> DIRECTIONS FOR THIS TASK: Go through the following data and transcribe exactly the stretch of lines from the one holding "let k := e + p" to the one holding "strictly between. -/", both included.

____

-- ==== Sys2Proof/Machine/Funcs.lean ====
section
/-! DEFINITION. The functions of R140, correctly rounded. Each is enclosed between two fixed-point values; where both
round alike, that is the rounding of the exact value. Where they do not, more fraction bits are taken. -/

namespace Sys2Proof.Machine

/-- One in fixed point with `p` fraction bits. -/
def fxOne (p : Nat) : Nat := 2 ^ p

/-- Bounds of the errors of the evaluations below, in units of the last place: of all but erf, and of erf for arguments up to
16, whose terms grow to e^128. -/
def fxErr : Nat := 2 ^ 64
def fxErrErf : Nat := 2 ^ 256

/-- Sum of y^(2k+1) / (2k+1) over `fuel` terms, from the term `t` = y^(2k+1), with `y2` = y²; alternating where `alt`. -/
def fxOddSum (p y2 : Nat) (alt : Bool) : Nat → Nat → Nat → Int
  | 0, _, _ => 0
  | fuel + 1, k, t =>
    if t = 0 then 0
    else
      let u : Int := (t / (2 * k + 1) : Nat)
      (if alt && k % 2 == 1 then -u else u) + fxOddSum p y2 alt fuel (k + 1) (t * y2 / fxOne p)

/-- The inverse hyperbolic tangent of a fixed-point value below 1/2, and the inverse tangent. -/
def fxAtanh (p y : Nat) : Nat := (fxOddSum p (y * y / fxOne p) false (p + 60) 0 y).toNat
def fxAtan (p y : Nat) : Nat := (fxOddSum p (y * y / fxOne p) true (p + 60) 0 y).toNat

/-- ln 2, and π (Machin). -/
def fxLn2 (p : Nat) : Nat := 2 * fxAtanh p (fxOne p / 3)
def fxPi (p : Nat) : Nat := 4 * (4 * fxAtan p (fxOne p / 5) - fxAtan p (fxOne p / 239))

/-- Sum of r^n / n! from the term `t` on. -/
def fxExpSum (p r : Nat) : Nat → Nat → Nat → Nat
  | 0, _, _ => 0
  | fuel + 1, n, t => if t = 0 then 0 else t + fxExpSum p r fuel (n + 1) (t * r / fxOne p / (n + 1))

/-- e^x of a fixed-point x: a value in [1, 2) and a power of two. -/
def fxExp (p : Nat) (x : Int) : Nat × Int :=
  let k := x / (fxLn2 p : Int)
  let r := (x % (fxLn2 p : Int)).toNat
  (fxExpSum p r (p + 60) 0 (fxOne p), k)

/-- e^−x of a fixed-point x ≥ 0, as fixed point. -/
def fxExpNeg (p x : Nat) : Nat :=
  let (m, k) := fxExp p (-(x : Int))
  m / 2 ^ (-k).toNat

/-- n × 2^e as fixed point, rounded down. -/
def fxOf (p n : Nat) (e : Int) : Nat :=
  let k := e + p
  if 0 ≤ k then n * 2 ^ k.toNat else n / 2 ^ (-k).toNat

/-- The sum a^2n / (2n+1)!! over `fuel` terms, from the term `t`. -/
def fxGaussSum (p a2 : Nat) : Nat → Nat → Nat → Nat
  | 0, _, _ => 0
  | fuel + 1, n, t => if t = 0 then 0 else t + fxGaussSum p a2 fuel (n + 1) (t * a2 / fxOne p / (2 * n + 3))

/-- erf (a / √2) of a fixed-point a: √(2/π) e^(−a²/2) a Σ a^2n / (2n+1)!!. -/
def fxErf (p a : Nat) : Nat :=
  let a2 := a * a / fxOne p
  let c := Nat.sqrt (2 * fxOne p * fxOne p * fxOne p / fxPi p)
  let g := fxGaussSum p a2 (4 * p) 0 (fxOne p) * a / fxOne p
  c * (g * fxExpNeg p (a2 / 2) / fxOne p) / fxOne p

/-- An enclosure of a magnitude: (lo × 2^e, hi × 2^e), the value lying strictly between. -/
structure Encl where
  neg : Bool
  lo : Nat
  hi : Nat
  e : Int

/-- An enclosure around a value of `n` units of 2^e with an error of `err` units. -/
def encl (neg : Bool) (n err : Nat) (e : Int) : Encl := ⟨neg, max 1 (n - err), n + err, e⟩

/-- Magnitudes that lie beyond every format, and below half its least value. -/
def enclHuge (neg : Bool) : Encl := ⟨neg, 1, 1, 10000⟩
def enclTiny (neg : Bool) : Encl := ⟨neg, 1, 1, -10000⟩
/-- Just below (−1)^neg × n × 2^e. -/
def enclBelow (neg : Bool) (n : Nat) (e : Int) : Encl := ⟨neg, n * 2 ^ 400 - 1, n * 2 ^ 400 - 1, e - 400⟩

/-- The functions of R140 that need an enclosure. -/
inductive Func where
  | exp | exp2 | log2 | tanh | sigm | gelu
  deriving DecidableEq, Repr

def Func.num : Func → Nat
  | .exp => 0
  | .exp2 => 1
  | .log2 => 2
  | .tanh => 3
  | .sigm => 4
  | .gelu => 5

/-- The magnitude n × 2^e exceeds 2^k. -/
def beyond (n : Nat) (e : Int) (k : Nat) : Bool := decide ((k : Int) < (Nat.log2 n : Int) + e + 1)

/-- e^x of a signed fixed-point x. -/
def enclExp (p : Nat) (x : Int) : Encl :=
  let (m, k) := fxExp p x
  encl false m fxErr (k - p)

/-- log₂ of n × 2^e, whose value is no power of two. -/
def enclLog2 (p n : Nat) (e : Int) : Encl :=
  let l := Nat.log2 n
  let num := (n - 2 ^ l) * fxOne p
  let y := num / (n + 2 ^ l)
  let f := 2 * fxAtanh p y * fxOne p / fxLn2 p
  let z : Int := ((l : Int) + e) * fxOne p + f
  encl (decide (z < 0)) z.natAbs fxErr (-(p : Int))

/-- An enclosure of f (a), from values of `p` fraction bits, for a finite non-zero a whose f (a) is not dyadic. -/
def Func.encl (f : Func) (neg : Bool) (n : Nat) (e : Int) (p : Nat) : Encl :=
  let x := fxOf p n e
  match f with
  | .exp =>
    if beyond n e 10 then if neg then enclTiny false else enclHuge false
    else enclExp p (if neg then -(x : Int) else x)
  | .exp2 =>
    if beyond n e 10 then if neg then enclTiny false else enclHuge false
    else
      let z : Int := if neg then -(x : Int) else x
      let k := z / (fxOne p : Int)
      let r := (z % (fxOne p : Int)).toNat
      let (m, j) := fxExp p ((r * fxLn2 p / fxOne p : Nat) : Int)
      Machine.encl false m fxErr (k + j - p)
  | .log2 => enclLog2 p n e
  | .tanh =>
    if beyond n e 7 then enclBelow neg 1 0
    else
      let t := fxExpNeg p (2 * x)
      Machine.encl neg ((fxOne p - t) * fxOne p / (fxOne p + t)) fxErr (-(p : Int))
  | .sigm =>
    if beyond n e 8 then if neg then enclTiny false else enclBelow false 1 0
    else
      let t := fxExpNeg p x
      Machine.encl false ((if neg then t else fxOne p) * fxOne p / (fxOne p + t)) fxErr (-(p : Int))
  | .gelu =>
    if beyond n e 4 then if neg then enclTiny true else enclBelow false n e
    else
      let v := (if neg then fxOne p - fxErf p x else fxOne p + fxErf p x)
      Machine.encl neg (n * v) (n * fxErrErf) (e - p - 1)

/-- The rounding of the exact value: that of both ends of the first enclosure whose ends round alike. No f (a) that is left to
an enclosure lies on the boundary of two roundings, so that some precision decides; those listed are far beyond what a 32-bit
format needs. What they leave is a free value. -/
def roundEncl (f : Fmt) (mode : Mode) (sat : Bool) (c : Nat → Encl) (free : Nat) : List Nat → Nat × FlagSet
  | [] => (free, flagNx)
  | p :: rest =>
    let v := c p
    let a := f.roundFin mode sat v.neg v.lo v.e true
    let b := f.roundFin mode sat v.neg v.hi v.e true
    if a = b then a else roundEncl f mode sat c free rest

/-- The precisions tried, in fraction bits. -/
def fxPrecisions : List Nat := [640, 1280, 2560, 5120, 10240, 20480]

/-- The number of a rounding mode. -/
def Mode.num : Mode → Nat
  | .rne => 0
  | .rz => 1
  | .rmi => 2
  | .rpi => 3
  | .rs _ => 4

/-- f of a finite non-zero value in a format (R140). -/
def Func.fin (fn : Func) (t : ElemTy) (f : Fmt) (mode : Mode) (sat neg : Bool) (n : Nat) (e : Int) (bitsIn : Nat) :
    Nat × FlagSet :=
  let free := Config.functionResult fn.num t.code mode.num bitsIn % 2 ^ t.width
  match fn with
  | .exp2 =>
    -- an integral argument gives a power of two
    if 0 ≤ e ∨ n % 2 ^ (-e).toNat = 0 then
      let k : Int := if 0 ≤ e then n * 2 ^ e.toNat else ((n / 2 ^ (-e).toNat : Nat) : Int)
      let k := min k 10000
      f.pack mode sat (.fin false 1 (if neg then -k else k) false)
    else roundEncl f mode sat (fn.encl neg n e) free fxPrecisions
  | .log2 =>
    if neg then (f.nan, flagNv)
    else if n = 2 ^ Nat.log2 n then f.pack mode sat (exactOf ((Nat.log2 n : Int) + e) 0 false)
    else roundEncl f mode sat (fn.encl false n e) free fxPrecisions
  | _ => roundEncl f mode sat (fn.encl neg n e) free fxPrecisions

/-- The functions at zeros and infinities (R140). -/
def Func.special (fn : Func) (x : Num) : Exact × FlagSet :=
  match fn, x with
  | _, .nan sig => (.nan, flagIf sig flagNv)
  | .exp, .inf s => (if s then .fin false 0 0 false else .inf false, 0)
  | .exp2, .inf s => (if s then .fin false 0 0 false else .inf false, 0)
  | .exp, .fin _ _ _ => (.fin false 1 0 false, 0)
  | .exp2, .fin _ _ _ => (.fin false 1 0 false, 0)
  | .log2, .inf s => if s then (.nan, flagNv) else (.inf false, 0)
  | .log2, .fin _ _ _ => (.inf true, flagDz)
  | .tanh, .inf s => (.fin s 1 0 false, 0)
  | .tanh, .fin s _ _ => (.fin s 0 0 false, 0)
  | .sigm, .inf s => (if s then .fin false 0 0 false else .fin false 1 0 false, 0)
  | .sigm, .fin _ _ _ => (.fin false 1 (-1) false, 0)
  | .gelu, .inf s => (if s then .fin true 0 0 false else .inf false, 0)
  | .gelu, .fin s _ _ => (.fin s 0 0 false, 0)

/-- A function of R140 on a pattern. -/
def Func.apply (fn : Func) (t : ElemTy) (mode : Mode) (sat : Bool) (v : Nat) : Nat × FlagSet :=
  let f := (fmtOf t).getD f32Fmt
  match f.value v with
  | .fin s n e => if n = 0 then packTy t mode sat (fn.special (.fin s n e)) else fn.fin t f mode sat s n e v
  | x => packTy t mode sat (fn.special x)

/-- The square root of a positive value, with at least 80 bits (R140). -/
def sqrtExact (n : Nat) (e : Int) : Exact :=
  let k := 160 + (e % 2).toNat
  let m := n * 2 ^ k
  let q := Nat.sqrt m
  .fin false q ((e - k) / 2) (q * q != m)

/-- `vsqrt` (R140). -/
def Num.sqrt (x : Num) : Exact × FlagSet :=
  match x with
  | .nan sig => (.nan, flagIf sig flagNv)
  | .inf s => if s then (.nan, flagNv) else (.inf false, 0)
  | .fin s n e => if n = 0 then (.fin s 0 0 false, 0) else if s then (.nan, flagNv) else (sqrtExact n e, 0)

/-- `vrsqrt` (R140): 1 / √(n × 2^e) as √(2^k / n) with an even power of two apart. -/
def Num.rsqrt (x : Num) : Exact × FlagSet :=
  match x with
  | .nan sig => (.nan, flagIf sig flagNv)
  | .inf s => if s then (.nan, flagNv) else (.fin false 0 0 false, 0)
  | .fin s n e =>
    if n = 0 then (.inf s, flagDz)
    else if s then (.nan, flagNv)
    else
      let k := 240 + (e % 2).toNat
      let m := 2 ^ k / n
      let q := Nat.sqrt m
      (.fin false q ((-e - k) / 2) (q * q * n != 2 ^ k), 0)

/-- `vrcp` (R140). -/
def Num.rcp (x : Num) : Exact × FlagSet := (Num.fin false 1 0).div x

end Sys2Proof.Machine
end

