-- ==== Sys2Proof/Machine/Rings.lean ====
section
/-! DEFINITION. Rings and their spill, write-with-enqueue, `mark`, and the engines' FIFOs as the K stream reaches them
(R205 to R221). -/

namespace Sys2Proof.Machine

/-! ### Records in a ring (R205, R208, R209) -/

/-- The pool address of the record at a position. -/
def Ring.addr (r : Ring) (p : Nat) : Nat := r.base + p % r.cap * r.rsz

/-- Writes a record, and reads one. -/
def Core.putRecord (c : Core) (r : Ring) (p v : Nat) : Core :=
  let a := r.addr p
  c.setPoolRow (a / 2 ^ 16) (a / 128 % 512) (v % 2 ^ (8 * r.rsz) * 2 ^ (8 * (a % 128))) (spanMask (a % 128) r.rsz)

/-- Bytes of the record at a position, read by the executing stream. -/
def opRecord (r : Ring) (p : Nat) : Op Nat := fun s =>
  let a := r.addr p
  opBind (opPoolRow s.curCore (a / 2 ^ 16) (a / 128 % 512))
    (fun v => opPure (v / 2 ^ (8 * (a % 128)) % 2 ^ (8 * r.rsz))) s

/-- Records written from the tail on. -/
def Core.appendRecords (c : Core) (n : Nat) (recs : List Nat) : Core :=
  let r := c.ring n
  let c := (recs.zipIdx).foldl (fun c e => c.putRecord r (r.tail.toNat + e.2) e.1) c
  c.setRing n { r with tail := r.tail + BitVec.ofNat 32 recs.length }

/-- What an append comes to (R208). -/
inductive Append where
  | done (s : State)
  | full

/-- The physical address of a byte of a spill area, by its pinned pages (R207). -/
def areaPa : List (Nat × Nat) → Nat → Option Nat
  | [], _ => none
  | (pa, len) :: rest, off => if off < len then some (pa + off) else areaPa rest (off - len)

/-- The device writes a record to the spill area of ring `n` of a core: where it lies there, and what stands there, is not architectural;
records of another ring whose area shares its bytes become undefined (R209). -/
def State.spillWrite (s : State) (part core n : Nat) (r : Ring) : State :=
  match areaPa r.spillPages ((Config.freeWord s.free).toNat % 2 ^ r.ks * r.rsz) with
  | none => s
  | some pa =>
    let v := ofBytes (freeBytes (s.free + 1) r.rsz)
    let mask := spanMask (pa % 128) r.rsz
    (({ s with free := s.free + 1 + r.rsz } : State).homePut (some part) (pa / 128) (v * 2 ^ (8 * (pa % 128))) mask).spoilSpills
      (some (core, n)) (pa / 128) mask

/-- An append of records to a ring of a core: in the ring, or in its spill area within the context's quota (R208). -/
def State.appendRing (s : State) (core n : Nat) (recs : List Nat) : Append :=
  let r := (s.core core).ring n
  let x := s.ctxOf core
  let c := s.ctx x
  let k := recs.length
  if k ≤ r.free then .done (s.setCore core ((s.core core).appendRecords n recs))
  else if r.sp ∧ r.spill.length + k ≤ 2 ^ r.ks ∧ k * r.rsz ≤ c.spillq.toNat then
    let s := s.setCore core ((s.core core).setRing n { r with spill := r.spill ++ recs.map fun v => bytesOf v r.rsz })
    let s := recs.foldl (fun s _ => s.spillWrite c.part core n r) s
    .done (s.setCtx x { s.ctx x with spillq := c.spillq - BitVec.ofNat 32 (k * r.rsz) })
  else .full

____

> ANSWER TO THIS PROBLEM:
  let k := e + p
  if 0 ≤ k then n * 2 ^ k.toNat else n / 2 ^ (-k).toNat

/-- The sum a^2n / (2n+1)!! over `fuel` terms, from the term `t`. -/
def fxGaussSum (p a2 : Nat) : Nat → Nat → Nat → Nat
  | 0, _, _ => 0
  | fuel + 1, n, t => if t = 0 then 0 else t + fxGaussSum p a2 fuel (n + 1) (t * a2 / fxOne p / (2 * n + 3))

/-- erf (a / √2) of a fixed-point a: √(2/π) e^(−a²/2) a Σ a^2n / (2n+1)!!. -/
def fxErf (p a : Nat) : Nat :=
  let a2 := a * a / fxOne p
  let c := Nat.sqrt (2 * fxOne p * fxOne p * fxOne p / fxPi p)
  let g := fxGaussSum p a2 (4 * p) 0 (fxOne p) * a / fxOne p
  c * (g * fxExpNeg p (a2 / 2) / fxOne p) / fxOne p

/-- An enclosure of a magnitude: (lo × 2^e, hi × 2^e), the value lying strictly between. -/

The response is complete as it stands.